A simple voltage vs time plot. Hand drawn is fine.
 

WBahn

Joined Mar 31, 2012
26,303
You can spec the output voltage or you can spec the output current. In general you can't do both unless you have another part of the circuit that is controlling it to that operating point.

Please be a little more specific about what you want.

For instance: I want the output voltage to be x.xxV 99% of the time and I want it to be y.yyV 1% of the time.
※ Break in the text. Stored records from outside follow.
/-- Add a step's gradient into the accumulation area (R401, R402): the first step of a window writes it anew. -/
def accumulate (s : State) (ctx : Nat) (b : Bucket) (d : Desc) (base : Nat) : State :=
  let (bytes, bad, s1) := readTensor s ctx d base
  let eb := elemBytes d.fmt
  (List.range (b.len / 8)).foldl (fun (s : State) l =>
    let (old, s) := if b.stepIn = 0 then (List.replicate 8 (Cell.zero, false), s) else accPairs s ctx b.accum l 1
    let cells := old.zipIdx.map (fun q =>
      let i := 8 * l + q.2
      let g := (elemFmt d.fmt).decode (field bytes (i * eb) eb)
      (if b.stepIn = 0 then (⟨toF32 g, 0⟩ : Cell) else cellAdd q.1.1 g, q.1.2 || nth false bad i))
    let out := cells.flatMap (fun c => natLe 4 c.1.s.toNat ++ natLe 4 c.1.e.toNat)
    wrVa s (s.home ctx) ctx (b.accum + 64 * l) out (if cells.any Prod.snd then [0] else []) false) s1

/-- What TRED's tensor has to be (R401): plain; FP32 or BF16 unless its bucket is gathered; L elements, or L / M. -/
def Desc.gradOf (d : Desc) (c : Coll) (b : Bucket) : Bool :=
  blockLen d.fmt == 0 && (b.kind == 2 || decide (d.fmt ≤ 1)) && d.count == (if b.kind = 2 then b.len / c.m else b.len)

/-- A TRED is taken (R401, R402): its gradient enters the window; the N-th step forms the exponents and starts a round;
an ALLGATHER starts its round at once. -/
def takeTred (s : State) (p i b : Nat) (d : Desc) : State :=
  match s.coll p i with
  | none => s
  | some c =>
    match c.bucket b with
    | none => s
    | some x =>
      if x.kind = 2 then startRound (s.onBucket p i b (fun y => { y with src := some (d, d.base), complete := false })) p i b false
      else
        let s1 := accumulate s c.ctx x d d.base
        if x.stepIn + 1 < x.n then s1.onBucket p i b (fun y => { y with stepIn := y.stepIn + 1 })
        else
          let (sc, s1) := formScales s1 c.ctx x
          let s2 := wrVa s1 (s1.home c.ctx) c.ctx (x.accum + 8 * x.len) (sc.map (BitVec.ofNat 8)) [] false
          startRound (s2.onBucket p i b (fun y => { y with scales := sc, complete := false })) p i b false

/-! ### Control packets and the end of a collective context (R415, R422) -/

/-- Send a control packet to every other member: each takes the next control number for its member (R415). -/
def ctlSend (s : State) (p i type : Nat) : State :=
  match s.coll p i with
  | none => s
  | some c => ((List.range c.m).filter (· != c.own)).foldl (fun (s : State) m =>
      let n := match s.coll p i with | some x => get 0 x.ctlNum m | none => 0
      let s1 := s.onColl p i (fun x => { x with
        ctlNum := put x.ctlNum m (n + 1), ctls := x.ctls ++ [⟨m, type, n, (s.die (portDie p)).time⟩] })
      collSend s1 p i m { c.packet m type [] with seq := n }) s
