/-- Rows that a scatter without ADD writes: of those that go to one place, a free value chooses one, the same in every tile
column (R201). -/
def oneOf (pick : Nat) (rows : List (Option Nat × Bool)) : List (Option Nat × Bool) :=
  rows.zipIdx.map (fun p => match p.1.1 with
    | none => p.1
    | some v =>
      let at_ := (List.range rows.length).filter (fun j => (nth (none, false) rows j).1 == some v)
      if p.2 = nth 0 at_ (Config.free (pick + nth 0 at_ 0) % at_.length) then p.1 else (none, false))

/-- Whether a scatter's operation of the group of rows at `pos` stores a row in a tile column, where the group `last` has stored that
row there already: a free value ranks the groups for each row, the same in every tile column (R201). -/
def outranks (order row pos : Nat) (last : Option Nat) : Bool :=
  match last with
  | none => true
  | some q => let rank := fun (g : Nat) => Config.rank order row g
    decide (rank q < rank pos) || (rank q == rank pos && decide (q ≤ pos))

/-- Key of a row in a tile column. -/
def landKey (col row : Nat) : Nat := col * 2 ^ 40 + row

/-- The rows that an operation of a scatter without ADD stores, and what has landed after it (R201). -/
def landRows (t : TeCmd) (pos col : Nat) (rows : List (Option Nat × Bool)) : List (Option Nat × Bool) × SMap Nat :=
  (rows.map (fun p => match p.1 with
      | some v => if outranks t.order v pos (look t.landed (landKey col v)) then p else (none, p.2)
      | none => p),
   rows.foldl (fun (m : SMap Nat) p => match p.1 with
      | some v => if outranks t.order v pos (look m (landKey col v)) then put m (landKey col v) pos else m
      | none => m) t.landed)

/-- TSCATTER: the slot at READ (R199 to R201). -/
def tryScatter (s : State) (k ctx : Nat) (t : TeCmd) (ix : Desc) : Tried :=
  let r := wf t.word 111 107
  match ((s.core k).ring r).bound with
  | none => (s, false)
  | some b => withIndices s k ctx t b.desc ix (fun s rows pos n col =>
      consume s k r (fun i _ d base =>
        let add := bit t.word.toNat 86
        let fresh := !add && col == 0
        let pick := if fresh then s.free else t.pick
        let s1 := if fresh then { s.onBegun k t.seq (fun u => { u with
          pick := pick, order := if t.done = 0 then s.free + n else u.order }) with free := s.free + n + b2n (t.done == 0) } else s
        (issueOp (takeSlot s1 k r) k ctx t (.scatter r i (if add then rows else oneOf pick rows) add) (.gather d ix base pos n col)
          (ixLight d t.word) (decide (ixUnits d t.word ≤ t.done + 1)), true)) t)

/-- The contiguous runs of a tensor (R195): rows of a plain one, records of another. -/
def Desc.units (d : Desc) : List (Nat × Nat) :=
  if blockLen d.fmt = 0 then d.rowRuns d.base
  else (List.range d.tiles).map (fun u => (d.recVa d.base u, (areas d.fmt d.tailCap d.promoCap).stop))

/-- Segments of at most 64 KiB (R257); a tensor of 256 bytes or less is one light-path transfer (R253). -/
def Desc.segments (d : Desc) : List (List (Nat × Nat)) :=
  let us := d.units
  if (us.map Prod.snd).sum ≤ 256 then [us]
  else us.flatMap (fun u => (List.range (ceilDiv u.2 65536)).map (fun i => [(u.1 + 65536 * i, Nat.min 65536 (u.2 - 65536 * i))]))

/-- TCOPY and TZERO: the next segment; a TCOPY pairs the tiles of equal coordinates, whatever the ORDERs (R195). -/
def tryCopy (s : State) (k ctx : Nat) (t : TeCmd) : Tried :=
  match t.d2 with
  | none => (s, false)
  | some b0 =>
    let b := match t.d with | some a => { b0 with orderRows := a.orderRows } | none => b0
    let dst := b.segments
    let light := decide ((b.units.map Prod.snd).sum ≤ 256)
    let all := decide (dst.length ≤ t.done + 1)
    match dst[t.done]?, t.d with
    | some l, some a =>
      let src := nth [] a.segments t.done
      (issueOp s k ctx t (.copy ((src.zip l).map (fun p => (p.1.1, p.2.1, p.2.2)))) .made light all, true)
    | some l, none => (issueOp s k ctx t (.zero l) .made light all, true)
    | none, _ => (s, false)

/-- TPUT: the slot at READ goes out as WRITEs (R370). Successive slots lie one after another from BASE, by the ring's
walk cursor (log 24). -/
def tryPut (s : State) (k ctx : Nat) (t : TeCmd) (fl : Flaws) : Tried :=
  let r := wf t.word 111 107
  match t.d with
  | none => (s, false)
  | some rd =>
    match look (s.ctx ctx).qps (rd.remote % 65536) with
    | none => (s, false)
    | some (p, qpn) => consume s k r (fun i _ d _ =>
        let cur := ((s.core k).ring r).walk
        let (tile, s1) := readTile s k r i fl
        let size := pad64 tile.bytes.length
        let id := (s1.core k).hw.nextOp
        let s2 := (takeSlot s1 k r).onRing k r (fun z => { z with walk := (z.walk + 1) % d.tiles })
        let s3 := issueOp s2 k ctx t (.put r i p qpn) .made (isLight (teCount t.word == 1) [(none, size, 0, false)])
          (decide (teCount t.word ≤ t.done + 1))
        let q := s3.qp p qpn
        let s4 := if (q.map Qp.error).getD true then haltUnit s3 k .te else s3
        (pushPkts s4 p qpn (slotPkts ((q.map Qp.mark).getD false) ((q.map Qp.mtu).getD 4096) (bits rd.remote 47 16)
          ((rd.base + cur * size) % 2 ^ 52) k id (fit size tile.bytes) tile.bad), true)) t

/-- The bucket that a TRED may hand its gradient to now: OPEN, and no round of it in flight here (R399, R402). -/
def tredReady (s : State) (ctx : Nat) (w : CmdWord) : Option (Nat × Nat × Nat) :=
  match s.collAt ctx (wf w 111 104) with
  | none => none
  | some (p, i) =>
    match s.coll p i with
    | none => none
    | some c =>
      match (List.range c.buckets.length).find? (fun b => (c.bucket b).any (fun x => x.num == wf w 103 88)) with
      | none => none
      | some b => if c.st = .open_ ∧ !((c.bucket b).any Bucket.active) then some (p, i, b) else none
Under what conditions will the output current need to be 3.5mA and what is being driven?
 

jpanhalt

Joined Jan 18, 2008
10,518
Do you you have stable operation at 99% duty cycle? An older application note (AN170) states that the usable range is only up to 95% I would be sure to check that outwith an oscilloscope and not rely on just the calculations. The formula for calculation duty cycle in the LM555 datasheet is:
upload_2015-1-20_1-18-58.png

Where R1 = Ra and R2 = Rb
This online calculator (http://web.udl.es/usuaris/p7806757/555-calculadora/555 Calculator.htm) predicts a duty cycle of 91 to 92%.

John
 

Alec_t

Joined Sep 17, 2013
11,745
1% of a 10Hz signal is a pulse of 1ms duration. So if you really need that resolution you might be better off using one 555 configured as an astable to generate a 10Hz signal of arbitrary duty cycle, use that signal to trigger another 555 configured as a 1ms monostable, and invert the output of the second 555 if necessary (depending on what you intend to drive ).
 

ScottWang

Joined Aug 23, 2012
6,963
If you wish to output 100% duty cycle then you just need a switch switching to output from +Vcc.
When the voltage increasing then you also increasing the resistor that it will keep the current not increasing.
 

WBahn

Joined Mar 31, 2012
26,303
If you wish to output 100% duty cycle then you just need a switch switching to output from +Vcc.
When the voltage increasing then you also increasing the resistor that it will keep the current not increasing.
But he DOESN'T want 100% duty cycle, he wants 99% duty cycle. He wants a 100% offset, whatever that means specifically.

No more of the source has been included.